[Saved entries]
Content starts

-- ==== Sys2Proof/Laws/Transactions.lean ====
section
/-! SUPPORT. What each transaction can do, said once: which pipeline an operation runs, what the read and write stages
leave, what RAISE, CLEAR, PUSH, ARB and FULLRESET leave when they answer a next state, and which cells an arbitration and
a reset change. -/

namespace Sys2Proof.Machine

/-- A read operation is the read path at its width and address. -/
theorem exec_of_readForm {i : Instr} {w : Width} {op : OpCode} {a : Word} (h : readForm i = some (w, op, a))
    (s : State) : exec i s = busRead w a s := by
  cases i <;> simp [readForm] at h <;> obtain ⟨rfl, rfl, rfl⟩ := h <;> rfl

/-- A write operation is the write path at its width, address and value. -/
theorem exec_of_writeForm {i : Instr} {w : Width} {op : OpCode} {a v : Word} (h : writeForm i = some (w, op, a, v))
    (s : State) : exec i s = busWrite w a v s := by
  cases i <;> simp [writeForm] at h <;> obtain ⟨rfl, rfl, rfl, rfl⟩ := h <;> rfl

/-- An operation is a read, a write, or one of the six of the other ports. -/
theorem instr_forms (i : Instr) :
    (∃ w op a, readForm i = some (w, op, a)) ∨ (∃ w op a v, writeForm i = some (w, op, a, v)) ∨
    (∃ id, i = .raise id) ∨ (∃ id, i = .clear id) ∨ (∃ o v m, i = .push o v m) ∨ i = .por ∨ i = .arb ∨
    (∃ k, i = .fullreset k) := by
  cases i <;> simp [readForm, writeForm]

/-- While halted nothing but POR has a step (R186). -/
theorem exec_halted {i : Instr} {s : State} (h : s.halted = true) (hi : i ≠ .por) : exec i s = .fault .halted := by
  rcases instr_forms i with ⟨w, op, a, hf⟩ | ⟨w, op, a, v, hf⟩ | ⟨id, rfl⟩ | ⟨id, rfl⟩ | ⟨o, v, m, rfl⟩ | rfl | rfl |
    ⟨k, rfl⟩
  · rw [exec_of_readForm hf]
    exact whenRunning_halted h _
  · rw [exec_of_writeForm hf]
    exact whenRunning_halted h _
  · simp only [exec, execRaise, whenRunning_halted h]
  · simp only [exec, execClear, whenRunning_halted h]
  · simp only [exec, execPush, whenRunning_halted h]
  · exact absurd rfl hi
  · simp only [exec, execArb, whenRunning_halted h]
  · simp only [exec, execFullreset, whenRunning_halted h]

/-- What RAISE can do when it answers a next state (R135). -/
theorem raise_next {id : Word} {s t : State} (h : exec (.raise id) s = .next t) :
    s.halted = false ∧ id.toNat < s.cfg.numSources ∧
    ((flag s id.toNat = true ∧ t = openTransaction s) ∨
     (flag s id.toNat = false ∧ t = arbitrate (setFlag (openTransaction s) id.toNat))) := by
  obtain ⟨hr, h⟩ := whenRunning_next (show execRaise id s = .next t from h)
  have hf : flag (openTransaction s) id.toNat = flag s id.toNat := rfl
  simp only [openTransaction_cfg, hf] at h
  split at h
  · refine ⟨hr, ‹_›, ?_⟩
    split at h <;> simp_all
  · cases h

/-- What CLEAR can do when it answers a next state (R136). -/
theorem clear_next {id : Word} {s t : State} (h : exec (.clear id) s = .next t) :
    s.halted = false ∧ id.toNat < s.cfg.numSources ∧
    ((flag s id.toNat = false ∧ t = openTransaction s) ∨
     (flag s id.toNat = true ∧ t = arbitrate (clearFlag (openTransaction s) id.toNat))) := by
  obtain ⟨hr, h⟩ := whenRunning_next (show execClear id s = .next t from h)
  have hf : flag (openTransaction s) id.toNat = flag s id.toNat := rfl
  simp only [openTransaction_cfg, hf] at h
  split at h
  · refine ⟨hr, ‹_›, ?_⟩
    split at h <;> simp_all
  · cases h

/-- What PUSH can do when it answers a next state (R171). -/
theorem push_next {o v m : Word} {s t : State} (h : exec (.push o v m) s = .next t) :
    s.halted = false ∧ ∃ d, lookup s.cfg o = some (d, .assign) ∧ pushable d.role = true ∧
      t = setCell (openTransaction s) o (pushWord (cell s o) v m) := by
  obtain ⟨hr, h⟩ := whenRunning_next (show execPush o v m s = .next t from h)
  have hf : cell (openTransaction s) o = cell s o := rfl
  simp only [openTransaction_cfg, hf] at h
  rcases hl : lookup s.cfg o with _ | ⟨d, _ | _ | _ | _⟩ <;> rw [hl] at h <;> simp at h
  by_cases hp : pushable d.role = true
  · simp [hp] at h
    exact ⟨hr, d, rfl, hp, h.symm⟩
  · simp [hp] at h

/-- What ARB can do when it answers a next state (R134). -/
theorem arb_next {s t : State} (h : exec .arb s = .next t) :
    s.halted = false ∧ t = arbitrate (openTransaction s) := by
  obtain ⟨hr, h⟩ := whenRunning_next (show execArb s = .next t from h)
  cases h
  exact ⟨hr, rfl⟩

/-- What FULLRESET can do when it answers a next state (R221). -/
theorem fullreset_next {k : ResetKind} {s t : State} (h : exec (.fullreset k) s = .next t) :
    s.halted = false ∧ t = fullReset k (openTransaction s) := by
  obtain ⟨hr, h⟩ := whenRunning_next (show execFullreset k s = .next t from h)
  cases h
  exact ⟨hr, rfl⟩

/-- What a read of a base address the policy permits leaves (R81, R82, R84). -/
theorem permittedRead_eq (w : Width) (l : Lane) (d : Descriptor) (s : State) :
    permittedRead w l d s =
      { applyReadSide s d with
        response := .okRead (sel (forced d (cell s d.base)) w l)
        events := s.events ++
          hookEvents d.rhook (fun h => .readHook h d.base l w (sel (forced d (cell s d.base)) w l)) } := by
  rcases hd : d.rside with _ | ⟨t, m⟩ <;> simp [permittedRead, emitHook_eq, respond, applyReadSide, hd]

/-- A write the policy permits runs the write stages on the committed word (R100). -/
theorem writeFound_eq {d : Descriptor} (hp : d.policy ≠ .ro) (w : Width) (l : Lane) (a : Word) (op : OpCode) (v : Word)
    (s : State) : writeFound w l a d op v s = permittedWrite w l d op v s := by
  cases h : d.policy <;> simp_all [writeFound]

/-- The test for the soft reset is the statement's `resetWrite` (R154). -/
theorem triggersReset_iff (s : State) (d : Descriptor) (new : Word) :
    triggersReset s d new = true ↔ resetWrite s d new := by
  simp [triggersReset, resetWrite, and_assoc]

/-- Stage 4f of a write to a register that is no interrupt register, outside the reset case (R106). -/
theorem finishWrite_quiet {s : State} {d : Descriptor} {new : Word} (hq : isInterruptRole d.role = false)
    (hn : ¬ resetWrite s d new) :
    finishWrite s d new =
      { s with
        mem := writeMemory s.mem d.base.toNat new
        unlock := nextUnlock s.cfg s.unlock d new
        events := s.events ++ hookEvents d.whook (fun h => .writeHook h d.base (cell s d.base) new) } := by
  have h1 : triggersReset s d new = false := by
    rw [← triggersReset_iff] at hn
    simpa using hn
  simp [finishWrite, h1, emitHook_eq, commitWrite, arbitrateIfInterrupt, hq, setCell]

/-- Stage 4f of a write to an interrupt register, which has no hook (R17, R106): commit, then arbitrate. -/
theorem finishWrite_interrupt {s : State} {d : Descriptor} {new : Word} (hq : isInterruptRole d.role = true)
    (hh : d.whook = none) :
    finishWrite s d new =
      arbitrate { setCell s d.base new with unlock := nextUnlock s.cfg s.unlock d new } := by
  have h1 : triggersReset s d new = false := by
    cases h : d.role <;> simp_all [isInterruptRole, triggersReset]
  simp [finishWrite, h1, commitWrite, arbitrateIfInterrupt, hq, emitHook, hh]

/-- Stage 4f of a write that triggers the soft reset (R106, R154): the hook, then the reset; no commit. -/
theorem finishWrite_reset {s : State} {d : Descriptor} {new : Word} (hn : resetWrite s d new) :
    finishWrite s d new =
      fullReset .soft { s with
        events := s.events ++ hookEvents d.whook (fun h => .writeHook h d.base (cell s d.base) new) } := by
  simp [finishWrite, (triggersReset_iff s d new).mpr hn, emitHook_eq]

/-- `sel` is the lanes of a word by bit position, for a contained access (R67). -/
theorem sel_eq_lanes (x : Word) (w : Width) (l : Lane) (h : l.toNat + widthBytes w ≤ 4) :
    sel x w l = lanes x w l.toNat := by
  cases w with
  | byte => rfl
  | half => rfl
  | word =>
    have : l.toNat = 0 := by simp only [widthBytes] at h; omega
    simp [sel, lanes, this]

/-- `opnd` is the value's low bytes in their lanes, for a contained access (R67). -/
theorem opnd_eq_laneOperand (v : Word) (w : Width) (l : Lane) (h : l.toNat + widthBytes w ≤ 4) :
    opnd v w l = laneOperand v w l.toNat := by
  cases w with
  | byte => simp [opnd, laneOperand, widthMask]
  | half => simp [opnd, laneOperand, widthMask]
  | word =>
    have : l.toNat = 0 := by simp only [widthBytes] at h; omega
    simpa [opnd, laneOperand, widthMask, this] using BitVec.and_allOnes (x := v)

/-- `lmask` by lane, for a contained access (R67). -/
theorem laneMask_eq_lanesMask (w : Width) (l : Lane) (h : l.toNat + widthBytes w ≤ 4) :
    laneMask w l = lanesMask w l.toNat := by
  cases w with
  | byte => simp [laneMask, lanesMask, widthMask]
  | half => simp [laneMask, lanesMask, widthMask]
  | word =>
    have : l.toNat = 0 := by simp only [widthBytes] at h; omega
    simp [laneMask, lanesMask, widthMask, this]

/-- The word a contained write commits, by lanes (R101 to R105). -/
theorem committedWord_eq (s : State) (w : Width) (l : Lane) (d : Descriptor) (op : OpCode) (v : Word)
    (h : l.toNat + widthBytes w ≤ 4) :
    committedWord s w l d op v =
      let old := cell s d.base
      let m := laneOperand v w l.toNat
      let eff := if s.unlock = .stage2 then d.wmask else d.wmask &&& ~~~ d.protmask
      let cand :=
        match op with
        | .assign => (old &&& ~~~ lanesMask w l.toNat) ||| m
        | .clr => old &&& ~~~ m
        | .set => old ||| m
        | .inv => old ^^^ m
      (cand &&& eff) ||| (old &&& ~~~ eff) := by
  have he : effectiveMask s.unlock d = if s.unlock = .stage2 then d.wmask else d.wmask &&& ~~~ d.protmask := by
    cases hu : s.unlock <;> simp [effectiveMask]
  cases op <;>
    simp only [committedWord, applyMask, decodeWriteOp, operandWord, he, opnd_eq_laneOperand v w l h,
      laneMask_eq_lanesMask w l h]

/-- A base offset is word aligned and inside the window (R16 item 1). -/
theorem base_aligned {c : Config} (hc : wellFormedConfig c = true) {d : Descriptor} (hd : d ∈ c.descTable) :
    d.base.toNat % 4 = 0 ∧ d.base.toNat < c.windowSize := by
  have := (wf_descriptor hc hd).1
  simp [baseOk] at this
  exact this.1

/-- Only STAT stands at STAT_OFF (R16 item 3, R17). -/
theorem base_ne_statOff {c : Config} (hc : wellFormedConfig c = true) {d : Descriptor} (hd : d ∈ c.descTable)
    (hr : d.role ≠ .stat) : d.base ≠ c.statOff := by
  obtain ⟨e, he, hs, hb⟩ := exists_stat hc
  intro h
  have := eq_of_base_eq hc hd he (h.trans hb.symm)
  exact hr (this ▸ hs)

/-- R17's row for IFS, IEC and IPC registers. -/
theorem interrupt_register {c : Config} (hc : wellFormedConfig c = true) {d : Descriptor} (hd : d ∈ c.descTable)
    (hq : isInterruptRole d.role = true) :
    d.policy = .rw ∧ d.protmask = 0#32 ∧ d.whook = none ∧ d.rforceMask = 0#32 ∧ d.rside = none := by
  have := (wf_descriptor hc hd).2.2.2
  cases h : d.role <;> simp_all [isInterruptRole, roleOk, interruptRegOk, noReadEffects]

/-- An arbitration changes the cell of STAT and no other (R132). -/
theorem arbitrate_cell {s : State} (hm : memoryWf s.mem) (o : Word) :
    cell (arbitrate s) o = if o = s.cfg.statOff then statWord s.cfg (scan s) else cell s o := by
  rw [← cell_setCell hm]
  apply cell_congr
  rw [arbitrate_eq]
  rfl

/-- An arbitration does not change what an arbitration finds (R134). -/
theorem scan_arbitrate {s : State} (hc : wellFormedConfig s.cfg = true) (hm : memoryWf s.mem) :
    scan (arbitrate s) = scan s := by
  have hcfg : (arbitrate s).cfg = s.cfg := by rw [arbitrate_eq]
  have hcells : ∀ d ∈ s.cfg.descTable, isInterruptRole d.role = true → cell (arbitrate s) d.base = cell s d.base := by
    intro d hd hq
    rw [arbitrate_cell hm, if_neg (base_ne_statOff hc hd (by intro h; simp [h, isInterruptRole] at hq))]
  refine scan_congr_sources hcfg fun i hi => ?_
  have h := scan_eq_of_cells hc hcfg hcells i (hcfg ▸ hi)
  simp [armed, h]

/-- The Register File after the first two steps of a reset reads as the power-on table (R32, R221). -/
theorem patternMemory_read {c : Config} (hc : wellFormedConfig c = true) (o : Word) :
    readMemory (patternMemory c) o.toNat = powerOnValue c o := by
  have hp := (wf_parts hc).2.2.2.2
  simp only [resetPatternOk, Bool.and_eq_true, decide_eq_true_eq] at hp
  have key : ∀ (l : List (Word × Word)) (m : Memory), memoryWf m →
      (l.map (fun p => p.1)).Pairwise (fun a b => a ≠ b) →
      readMemory (l.foldl (fun m p => writeMemory m p.1.toNat p.2) m) o.toNat =
        match l.find? (fun p => p.1 == o) with
        | some p => p.2
        | none => readMemory m o.toNat := by
    intro l
    induction l with
    | nil => intros; rfl
    | cons p l ih =>
      intro m hm hpw
      rw [List.map_cons, List.pairwise_cons] at hpw
      rw [List.foldl_cons, ih _ (writeMemory_wf hm _ _) hpw.2, List.find?_cons, readMemory_writeMemory hm]
      by_cases h : p.1 = o
      · have hnone : l.find? (fun p => p.1 == o) = none := by
          rw [List.find?_eq_none]
          intro q hq hqo
          exact hpw.1 q.1 (List.mem_map.mpr ⟨q, hq, rfl⟩) (h.trans (beq_iff_eq.mp hqo).symm)
        simp [h, hnone]
      · have h' : ¬ (o.toNat = p.1.toNat) := fun e => h (BitVec.eq_of_toNat_eq e.symm)
        have h'' : (p.1 == o) = false := by simpa using h
        simp only [h'', if_neg h']
  exact key _ _ memoryWf_nil hp.2

end Sys2Proof.Machine
end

Content ends

## Task description
Quote the records above from their first line through the line containing "and write stages", both ends included.

## Response
-- ==== Sys2Proof/Laws/Transactions.lean ====
section
/-! SUPPORT. What each transaction can do, said once: which pipeline an operation runs, what the read and write stages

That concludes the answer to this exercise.